__WORK ITEM__
Would you please copy every line from the records that contains the word "Obligations"?

__MATERIAL PROVIDED__
/-- The two bytes of a permitted word write to XGVBR, the upper one first. -/
theorem getLsbD_writeXgvbr_word {k : Nat} (v : Word) {s : State} (hchip : s.chip.wellFormed = true)
    (henabled : s.xge = false) (hidle : s.xgchid = 0) {b : Nat} (hb : b < 32) :
    (writeXgvbr k (lowByte v) (writeXgvbr (k + 1) (highByte v) s)).xgvbr.getLsbD b =
      if 8 * k ≤ b ∧ b < 8 * k + 16 ∧ 1 ≤ b ∧ 2 ^ b < s.chip.ramSize then v.getLsbD (b - 8 * k)
      else s.xgvbr.getLsbD b := by
  have hframe := writeXgvbr_of_permitted (k + 1) (highByte v) henabled hidle
  have hfirst := getLsbD_writeXgvbr (k := k + 1) (highByte v) hchip henabled hidle hb
  have hsecond := getLsbD_writeXgvbr (k := k) (lowByte v) (s := writeXgvbr (k + 1) (highByte v) s)
    (by rw [hframe]; exact hchip) (by rw [hframe]; exact henabled) (by rw [hframe]; exact hidle) hb
  have hsize : (writeXgvbr (k + 1) (highByte v) s).chip.ramSize = s.chip.ramSize := by rw [hframe]
  rw [hsecond, hfirst, hsize]
  by_cases hwritable : 1 ≤ b ∧ 2 ^ b < s.chip.ramSize
  · simp only [hwritable, and_true]
    by_cases hlow : 8 * k ≤ b ∧ b < 8 * k + 8
    · rw [if_pos hlow, if_pos (by omega), getLsbD_lowByte v (by omega)]
    · rw [if_neg hlow]
      by_cases hhigh : 8 * (k + 1) ≤ b ∧ b < 8 * (k + 1) + 8
      · have hbit : 8 + (b - 8 * (k + 1)) = b - 8 * k := by omega
        rw [if_pos hhigh, if_pos (by omega), getLsbD_highByte v (by omega), hbit]
      · rw [if_neg hhigh, if_neg (by omega)]
  · rw [if_neg fun h => hwritable h.2.2, if_neg fun h => hwritable h.2.2, if_neg fun h => hwritable h.2.2]

theorem writeXgvbr_word_frame (k l : Nat) (v w : Byte) {s : State} (henabled : s.xge = false) (hidle : s.xgchid = 0) :
    { writeXgvbr k v (writeXgvbr l w s) with xgvbr := s.xgvbr } = s := by
  have hfirst := writeXgvbr_of_permitted l w henabled hidle
  rw [writeXgvbr_of_permitted k v (s := writeXgvbr l w s) (by rw [hfirst]; exact henabled) (by rw [hfirst]; exact hidle),
    hfirst]

/-- Settles O56: the two places differ in the bytes they write; a refused write is none. -/
theorem vectorBaseIsWrittenWhenDisabledAndIdle : Obligations.VectorBaseIsWrittenWhenDisabledAndIdle := by
  intro v s hchip
  rw [hostWriteWord_xgvbrLow, hostWriteWord_xgvbrHigh]
  refine ⟨fun hrefused => ?_, fun henabled hidle => ⟨⟨_, rfl, writeXgvbr_word_frame _ _ _ _ henabled hidle, fun b hb => ?_⟩,
    ⟨_, rfl, writeXgvbr_word_frame _ _ _ _ henabled hidle, fun b hb => ?_⟩⟩⟩
  · rw [writeXgvbr_of_refused 1 _ hrefused, writeXgvbr_of_refused 0 _ hrefused, writeXgvbr_of_refused 3 _ hrefused,
      writeXgvbr_of_refused 2 _ hrefused]
    exact ⟨rfl, rfl⟩
  · rw [getLsbD_writeXgvbr_word v hchip henabled hidle hb]
    refine if_congr ?_ rfl rfl
    omega
  · rw [getLsbD_writeXgvbr_word v hchip henabled hidle hb]
    obtain ⟨k, hlimit, hbelow, habove, -⟩ := vbrWritable_eq hchip
    have hsize := two_pow_lt_iff hbelow habove b
    refine if_congr ?_ rfl rfl
    omega

/-! ## XGSWT (R49, R50) -/

/-- Settles O58: a word acts bit by bit under its mask, a byte has no place of its own in the write. -/
theorem hostSetsAndClearsTriggersUnderTheMask : Obligations.HostSetsAndClearsTriggersUnderTheMask := by
  intro s
  refine ⟨fun v => ⟨{ s with xgswt := triggerWrite v s.xgswt }, rfl, rfl, fun k hk => getLsbD_triggerWrite v s.xgswt hk⟩,
    fun v => ⟨rfl, rfl⟩, ⟨_, rfl, ?_, rfl⟩⟩
  change (joinBytes 0 s.xgswt).toNat = s.xgswt.toNat
  rw [joinBytes_zero, BitVec.toNat_setWidth_of_le (by decide)]

/-! ## XGCCR, XGPC and XGR1 to XGR7 (R55 to R58) -/

theorem hostWriteByte_core {off : BitVec 6} (h : isCoreByte off.toNat = true) (v : Byte) (s : State) :
    hostWriteByte off v s = .next (writeCoreByte off.toNat v s) := by
  have hplace : 0x1D ≤ off.toNat := by
    simp only [isCoreByte, Bool.and_eq_true, decide_eq_true_eq] at h
    exact h.1.1.1
  simp only [hostWriteByte]
  rw [if_neg (by omega), if_neg (by omega), if_neg (by omega), if_neg (by omega), if_pos h]

theorem hostByte_core {off : BitVec 6} (h : isCoreByte off.toNat = true) (s : State) :
    hostByte s off = if s.chip.secured then 0 else if s.xgdbg then coreByte s off.toNat
      else Config.hostReadOpen s.draws off := by
  have hplace : 0x1D ≤ off.toNat := by
    simp only [isCoreByte, Bool.and_eq_true, decide_eq_true_eq] at h
    exact h.1.1.1
  simp only [hostByte]
  rw [if_neg (by omega), if_neg (by omega), if_neg (by omega), if_neg (by omega), if_neg (by omega), if_neg (by omega),
    if_pos h]

theorem writeCoreByte_of_refused {s : State} (h : s.xgdbg = false ∨ s.chip.secured = true) (n : Nat) (v : Byte) :
    writeCoreByte n v s = s := by
  rw [writeCoreByte, if_neg]
  simp only [Bool.and_eq_true, Bool.not_eq_true']
  rintro ⟨hdebug, hunsecured⟩
  rcases h with hrunning | hsecured
  · exact ne_true_of_eq_false hrunning hdebug
  · exact ne_true_of_eq_false hunsecured hsecured

/-- The even offset of a 16-bit register of the core: XGPC or one of XGR1 to XGR7. -/
structure CoreWord (off : BitVec 6) : Prop where
  word : isWordOffset off.toNat = true
  notTriggers : off.toNat ≠ 0x18
  notSemaphores : off.toNat ≠ 0x1A
  high : isCoreByte off.toNat = true
  low : isCoreByte (off + 1).toNat = true

theorem CoreWord.write {off : BitVec 6} (h : CoreWord off) (v : Word) (s : State) : hostWriteWord off v s =
    .next (writeCoreByte (off + 1).toNat (lowByte v) (writeCoreByte off.toNat (highByte v) s)) := by
  rw [hostWriteWord_of_bytes h.word h.notTriggers h.notSemaphores, hostWriteByte_core h.high, thenDo_of_next,
    hostWriteByte_core h.low]

theorem CoreWord.write_refused {off : BitVec 6} (h : CoreWord off) {s : State}
    (hrefused : s.xgdbg = false ∨ s.chip.secured = true) (v : Word) : hostWriteWord off v s = .next s := by
  rw [h.write, writeCoreByte_of_refused hrefused, writeCoreByte_of_refused hrefused]

theorem CoreWord.read {off : BitVec 6} (h : CoreWord off) {s : State} (hdebug : s.xgdbg = true)
    (hunsecured : s.chip.secured = false) : hostReadWord off s =
    .next { s with hostData := joinBytes (coreByte s off.toNat) (coreByte s (off + 1).toNat), draws := s.draws + 1 } := by
  rw [hostReadWord_of_word h.word, hostByte_core h.high, hostByte_core h.low, hunsecured, hdebug]
  rfl

theorem CoreWord.read_secured {off : BitVec 6} (h : CoreWord off) (s : State) :
    ∃ t, hostReadWord off s = .next t ∧ (s.chip.secured = true → t.hostData = 0) := by
  refine ⟨_, hostReadWord_of_word h.word s, fun hsecured => ?_⟩
  change joinBytes _ _ = 0
  rw [hostByte_core h.high, hostByte_core h.low, if_pos hsecured, if_pos hsecured]
  rfl

theorem coreWord_xgpc : CoreWord 0x1E := by constructor <;> decide

/-- The places of XGR1 to XGR7. -/
theorem registerPlace : ∀ n : BitVec 3, n ≠ 0 →
    (BitVec.ofNat 6 (0x20 + 2 * n.toNat)).toNat = 0x20 + 2 * n.toNat ∧
    (BitVec.ofNat 6 (0x20 + 2 * n.toNat) + 1).toNat = 0x21 + 2 * n.toNat := by decide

__YOUR RESPONSE__
theorem vectorBaseIsWrittenWhenDisabledAndIdle : Obligations.VectorBaseIsWrittenWhenDisabledAndIdle := by
theorem hostSetsAndClearsTriggersUnderTheMask : Obligations.HostSetsAndClearsTriggersUnderTheMask := by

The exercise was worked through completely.